Hacker News new | ask | show | jobs
by joe_the_user 2744 days ago
You have a classifier for credit assignment (giving a loan, etc.). The classifier is 99% accurate on the entire population. The classifier is 55% accurate on a small minority.

Uh, concerning this hypothetical.

I'll admit a scenario of this sort sounds appealing at first blush. But "99%" accuracy rate with credit assignment is transparently absurd if considers it for a second. There is a clear, significant limit to the accuracy that can being assigned to anyone's credit, if credit means "actually repaying". The fundamental uncertainty of the economy guarantees this.

The distinction between this ideal (99%-55%) and whatever it might be in reality ( 65%-55%) matters. What's is the system is squeezing a few more percentage points out of data for a large company. And what is the cost of those percentage points?

[EDIT: ACTUALLY - the pernicious scenario is a system that isn't not any MORE accurate for any group than any other BUT which is NEGATIVELY biased against one group and POSITIVELY biased against another group. That situation is EASY to get when one unselectively slurps up any data available. The inaccuracy of predictor is a problem for the company, the biasedness of the predictor is a problem of the individuals discriminated against]

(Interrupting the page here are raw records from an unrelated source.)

theorem Dev.modOptics_without {ps : List Part} (h0 : Part.lanes ∈ ps) (d : Dev) (l : Nat) (f : Optics → Optics) :
    (Dev.modOptics d l f).without ps = d.without ps := by
  unfold Dev.modOptics
  repeat' first
    | with_reducible rfl
    | simp only [Dev.modLane_without, h0]
    | split

theorem Dev.putLoop_without {ps : List Part} (h0 : Part.lanes ∈ ps) (d : Dev) (l : Nat) (drop : Bool) (x : Loop) :
    (Dev.putLoop d l drop x).without ps = d.without ps := by
  unfold Dev.putLoop
  repeat' first
    | with_reducible rfl
    | simp only [Dev.modOptics_without, h0]
    | split

theorem Dev.reviewHatch_without {ps : List Part} (h0 : Part.hatches ∈ ps) (d : Dev) (h : Nat) :
    (Dev.reviewHatch d h).without ps = d.without ps := by
  unfold Dev.reviewHatch
  repeat' first
    | with_reducible rfl
    | simp only [Dev.modHatch_without, h0]
    | split

theorem Dev.reviewSparing_without {ps : List Part} (h0 : Part.modules ∈ ps) (h1 : Part.log ∈ ps) (h2 : Part.tele ∈ ps) (d :
    Dev) (m : Nat) :
    (Dev.reviewSparing d m).without ps = d.without ps := by
  unfold Dev.reviewSparing
  repeat' first
    | with_reducible rfl
    | simp only [Dev.raise_without, Dev.modModule_without, h0, h1, h2]
    | split

theorem Dev.setLoop_without {ps : List Part} (h0 : Part.lanes ∈ ps) (h1 : Part.ports ∈ ps) (h2 : Part.crates ∈ ps) (h3 :
    Part.hatches ∈ ps) (h4 : Part.modules ∈ ps) (h5 : Part.log ∈ ps) (h6 : Part.tele ∈ ps) (h7 : Part.held ∈ ps) (h8 :
    Part.net ∈ ps) (d : Dev) (l : Nat) (drop : Bool) (x : Loop) :
    (Dev.setLoop d l drop x).without ps = d.without ps := by
  unfold Dev.setLoop
  repeat' first
    | with_reducible rfl
    | simp only [Dev.dropLock_without, Dev.evalLane_without, Dev.putLoop_without, Dev.reviewHatch_without,
        Dev.reviewSparing_without, h0, h1, h2, h3, h4, h5, h6, h7, h8]
    | split

theorem Dev.reviewLoops_without {ps : List Part} (h0 : Part.lanes ∈ ps) (h1 : Part.ports ∈ ps) (h2 : Part.crates ∈ ps) (h3
    : Part.hatches ∈ ps) (h4 : Part.modules ∈ ps) (h5 : Part.log ∈ ps) (h6 : Part.tele ∈ ps) (h7 : Part.held ∈ ps) (h8 :
    Part.net ∈ ps) (d : Dev) (ls : List Nat) :
    (Dev.reviewLoops d ls).without ps = d.without ps := by
  unfold Dev.reviewLoops
  repeat' first
    | with_reducible rfl
    | simp only [Dev.setLoop_without, h0, h1, h2, h3, h4, h5, h6, h7, h8]
    | split
    | with_reducible refine (foldl_without ps _ (fun e x => ?_) _ _).trans ?_
    | with_reducible refine (foldl_without_fst ps _ (fun e x => ?_) _ _).trans ?_
    | with_reducible refine (foldl_without_snd ps _ (fun e x => ?_) _ _).trans ?_

theorem Dev.sweepStart_without {ps : List Part} (h0 : Part.lanes ∈ ps) (h1 : Part.ports ∈ ps) (h2 : Part.crates ∈ ps) (h3 :
    Part.hatches ∈ ps) (h4 : Part.modules ∈ ps) (h5 : Part.log ∈ ps) (h6 : Part.tele ∈ ps) (h7 : Part.held ∈ ps) (h8 :
    Part.net ∈ ps) (d : Dev) (l : Nat) (drop : Bool) :
    (Dev.sweepStart d l drop).without ps = d.without ps := by
  unfold Dev.sweepStart
  repeat' first
    | with_reducible rfl
    | simp only [Dev.modOptics_without, Dev.setLoop_without, h0, h1, h2, h3, h4, h5, h6, h7, h8]
    | split

theorem Dev.loopFault_without {ps : List Part} (h0 : Part.lanes ∈ ps) (h1 : Part.ports ∈ ps) (h2 : Part.crates ∈ ps) (h3 :
    Part.hatches ∈ ps) (h4 : Part.modules ∈ ps) (h5 : Part.log ∈ ps) (h6 : Part.tele ∈ ps) (h7 : Part.held ∈ ps) (h8 :
    Part.net ∈ ps) (d : Dev) (l : Nat) (drop : Bool) :
    (Dev.loopFault d l drop).without ps = d.without ps := by
  unfold Dev.loopFault
  repeat' first
    | with_reducible rfl
    | simp only [Dev.raise_without, Dev.setLoop_without, h0, h1, h2, h3, h4, h5, h6, h7, h8]
    | split

theorem Dev.sweepEnd_without {ps : List Part} (h0 : Part.lanes ∈ ps) (h1 : Part.ports ∈ ps) (h2 : Part.crates ∈ ps) (h3 :
    Part.hatches ∈ ps) (h4 : Part.modules ∈ ps) (h5 : Part.log ∈ ps) (h6 : Part.tele ∈ ps) (h7 : Part.held ∈ ps) (h8 :
    Part.net ∈ ps) (d : Dev) (cal : Nat) (l : Nat) (drop : Bool) (cands : List Nat) (temp : Int) :
    (Dev.sweepEnd d cal l drop cands temp).without ps = d.without ps := by
  unfold Dev.sweepEnd
  repeat' first
    | with_reducible rfl
    | simp only [Dev.setLoop_without, Dev.loopFault_without, h0, h1, h2, h3, h4, h5, h6, h7, h8]
    | split

theorem Dev.acquireEnd_without {ps : List Part} (h0 : Part.lanes ∈ ps) (h1 : Part.ports ∈ ps) (h2 : Part.crates ∈ ps) (h3 :
    Part.hatches ∈ ps) (h4 : Part.modules ∈ ps) (h5 : Part.log ∈ ps) (h6 : Part.tele ∈ ps) (h7 : Part.held ∈ ps) (h8 :
    Part.net ∈ ps) (d : Dev) (l : Nat) (drop : Bool) (heater : Nat) :
    (Dev.acquireEnd d l drop heater).without ps = d.without ps := by
  unfold Dev.acquireEnd
  repeat' first
    | with_reducible rfl
    | simp only [Dev.setLoop_without, h0, h1, h2, h3, h4, h5, h6, h7, h8]
    | split

theorem Dev.verifyEnd_without {ps : List Part} (h0 : Part.lanes ∈ ps) (h1 : Part.ports ∈ ps) (h2 : Part.crates ∈ ps) (h3 :
    Part.hatches ∈ ps) (h4 : Part.modules ∈ ps) (h5 : Part.log ∈ ps) (h6 : Part.tele ∈ ps) (h7 : Part.held ∈ ps) (h8 :
    Part.net ∈ ps) (d : Dev) (cal : Nat) (l : Nat) (drop : Bool) (t : Tones) (temp : Int) :
    (Dev.verifyEnd d cal l drop t temp).without ps = d.without ps := by
  unfold Dev.verifyEnd
  repeat' first
    | with_reducible rfl
    | simp only [Dev.raise_without, Dev.setLoop_without, Dev.loopFault_without, h0, h1, h2, h3, h4, h5, h6, h7, h8]
    | split

theorem Dev.trackUpdate_without {ps : List Part} (h0 : Part.lanes ∈ ps) (h1 : Part.log ∈ ps) (h2 : Part.tele ∈ ps) (d :
    Dev) (cal : Nat) (l : Nat) (drop : Bool) (feedback : Int) (detuned : Bool) :
    (Dev.trackUpdate d cal l drop feedback detuned).without ps = d.without ps := by
  unfold Dev.trackUpdate
  repeat' first
    | with_reducible rfl
    | simp only [Dev.raise_without, Dev.putLoop_without, h0, h1, h2]
    | split

theorem Dev.reverification_without {ps : List Part} (h0 : Part.lanes ∈ ps) (d : Dev) (l : Nat) (drop : Bool) :
    (Dev.reverification d l drop).without ps = d.without ps := by
  unfold Dev.reverification
  repeat' first
    | with_reducible rfl
    | simp only [Dev.putLoop_without, h0]
    | split

theorem Dev.reverificationEnd_without {ps : List Part} (h0 : Part.lanes ∈ ps) (h1 : Part.ports ∈ ps) (h2 : Part.crates ∈
    ps) (h3 : Part.hatches ∈ ps) (h4 : Part.modules ∈ ps) (h5 : Part.log ∈ ps) (h6 : Part.tele ∈ ps) (h7 : Part.held ∈ ps)
    (h8 : Part.net ∈ ps) (d : Dev) (cal : Nat) (l : Nat) (drop : Bool) (t : Tones) (temp : Int) :
    (Dev.reverificationEnd d cal l drop t temp).without ps = d.without ps := by
  unfold Dev.reverificationEnd
  repeat' first
    | with_reducible rfl
    | simp only [Dev.raise_without, Dev.putLoop_without, Dev.setLoop_without, h0, h1, h2, h3, h4, h5, h6, h7, h8]
    | split

theorem Dev.holdLoop_without {ps : List Part} (h0 : Part.lanes ∈ ps) (h1 : Part.ports ∈ ps) (h2 : Part.crates ∈ ps) (h3 :
    Part.hatches ∈ ps) (h4 : Part.modules ∈ ps) (h5 : Part.log ∈ ps) (h6 : Part.tele ∈ ps) (h7 : Part.held ∈ ps) (h8 :
    Part.net ∈ ps) (d : Dev) (l : Nat) (drop : Bool) :
    (Dev.holdLoop d l drop).without ps = d.without ps := by
  unfold Dev.holdLoop
  repeat' first
    | with_reducible rfl
    | simp only [Dev.setLoop_without, h0, h1, h2, h3, h4, h5, h6, h7, h8]
    | split

theorem Dev.loopLost_without {ps : List Part} (h0 : Part.lanes ∈ ps) (h1 : Part.ports ∈ ps) (h2 : Part.crates ∈ ps) (h3 :
    Part.hatches ∈ ps) (h4 : Part.modules ∈ ps) (h5 : Part.log ∈ ps) (h6 : Part.tele ∈ ps) (h7 : Part.held ∈ ps) (h8 :
    Part.net ∈ ps) (d : Dev) (l : Nat) (drop : Bool) :
    (Dev.loopLost d l drop).without ps = d.without ps := by
  unfold Dev.loopLost
  repeat' first
    | with_reducible rfl
    | simp only [Dev.raise_without, Dev.setLoop_without, h0, h1, h2, h3, h4, h5, h6, h7, h8]
    | split

theorem Dev.ringLost_without {ps : List Part} (h0 : Part.lanes ∈ ps) (h1 : Part.ports ∈ ps) (h2 : Part.crates ∈ ps) (h3 :
    Part.hatches ∈ ps) (h4 : Part.modules ∈ ps) (h5 : Part.log ∈ ps) (h6 : Part.tele ∈ ps) (h7 : Part.held ∈ ps) (h8 :
    Part.net ∈ ps) (d : Dev) (l : Nat) (drop : Bool) :
    (Dev.ringLost d l drop).without ps = d.without ps := by
  unfold Dev.ringLost
  repeat' first
    | with_reducible rfl
    | simp only [Dev.loopLost_without, h0, h1, h2, h3, h4, h5, h6, h7, h8]
    | split

theorem Dev.lightLost_without {ps : List Part} (h0 : Part.lanes ∈ ps) (h1 : Part.ports ∈ ps) (h2 : Part.crates ∈ ps) (h3 :
    Part.hatches ∈ ps) (h4 : Part.modules ∈ ps) (h5 : Part.log ∈ ps) (h6 : Part.tele ∈ ps) (h7 : Part.held ∈ ps) (h8 :
    Part.net ∈ ps) (d : Dev) (l : Nat) (drop : Bool) :
    (Dev.lightLost d l drop).without ps = d.without ps := by
  unfold Dev.lightLost
  repeat' first
    | with_reducible rfl
    | simp only [Dev.modOptics_without, Dev.holdLoop_without, Dev.loopLost_without, h0, h1, h2, h3, h4, h5, h6, h7, h8]
    | split

theorem Dev.lightReturned_without {ps : List Part} (h0 : Part.lanes ∈ ps) (h1 : Part.ports ∈ ps) (h2 : Part.crates ∈ ps)
    (h3 : Part.hatches ∈ ps) (h4 : Part.modules ∈ ps) (h5 : Part.log ∈ ps) (h6 : Part.tele ∈ ps) (h7 : Part.held ∈ ps) (h8
    : Part.net ∈ ps) (d : Dev) (l : Nat) (drop : Bool) :
    (Dev.lightReturned d l drop).without ps = d.without ps := by
  unfold Dev.lightReturned
  repeat' first
    | with_reducible rfl
    | simp only [Dev.modOptics_without, Dev.setLoop_without, h0, h1, h2, h3, h4, h5, h6, h7, h8]
    | split

theorem Dev.holdExpired_without {ps : List Part} (h0 : Part.lanes ∈ ps) (h1 : Part.ports ∈ ps) (h2 : Part.crates ∈ ps) (h3
    : Part.hatches ∈ ps) (h4 : Part.modules ∈ ps) (h5 : Part.log ∈ ps) (h6 : Part.tele ∈ ps) (h7 : Part.held ∈ ps) (h8 :
    Part.net ∈ ps) (d : Dev) (l : Nat) (drop : Bool) :
    (Dev.holdExpired d l drop).without ps = d.without ps := by
  unfold Dev.holdExpired
  repeat' first
    | with_reducible rfl
    | simp only [Dev.setLoop_without, h0, h1, h2, h3, h4, h5, h6, h7, h8]
    | split

theorem Dev.faultRetry_without {ps : List Part} (h0 : Part.lanes ∈ ps) (h1 : Part.ports ∈ ps) (h2 : Part.crates ∈ ps) (h3 :
    Part.hatches ∈ ps) (h4 : Part.modules ∈ ps) (h5 : Part.log ∈ ps) (h6 : Part.tele ∈ ps) (h7 : Part.held ∈ ps) (h8 :
    Part.net ∈ ps) (d : Dev) (l : Nat) (drop : Bool) :
    (Dev.faultRetry d l drop).without ps = d.without ps := by
  unfold Dev.faultRetry
  repeat' first
    | with_reducible rfl
    | simp only [Dev.setLoop_without, h0, h1, h2, h3, h4, h5, h6, h7, h8]
    | split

The situation is that a company really can a total better prediction rate for various desired qualities by using completely biased, unfair markers. (White-skin, went to "a good school", from a wealthy background, dresses well, attractive features...). When one allows "black box optimization" to get those features, what one does is allow the use of these considerations, which all otherwise legally off-limits. Legal strictures against discrimination say that objective measures of black people's ability need to be it, not because other measures never matter but because other measures are unfair, other measures don't consider past discrimination.

As a further example, outside of race or gender considerations, some percentage of employees may be forced to care for a sick relative. Maybe that makes them a potentially less effective employee or worse credit risk or whatever. Human evaluators might have values that such questions outside consideration. For an opaque multidimensional analysis, this may a ding - the human user doesn't even know if it's a ding.

1 comments

You are thinking too US-centric here. There are jurisdictions where this is allowed.

Also don't stare yourself blind on the numbers.

Do you unfairly deny 5 minorities or erroneously deny 10 genpop?

This is reality for today's data scientists.

Right now in the US: You find an informative variable that acts as a proxy for race (such as Facebook likes). It is not forbidden by law to use it, but you have the data showing the proxy effect. Will you add it to the CTR model and get a raise, or do you act and speak up?

Will you let the trolley follow its course and run over 10.000 Chinese dissidents, or make the switch and run over 100 of your colleagues (and friends) who would benefit from a China expansion?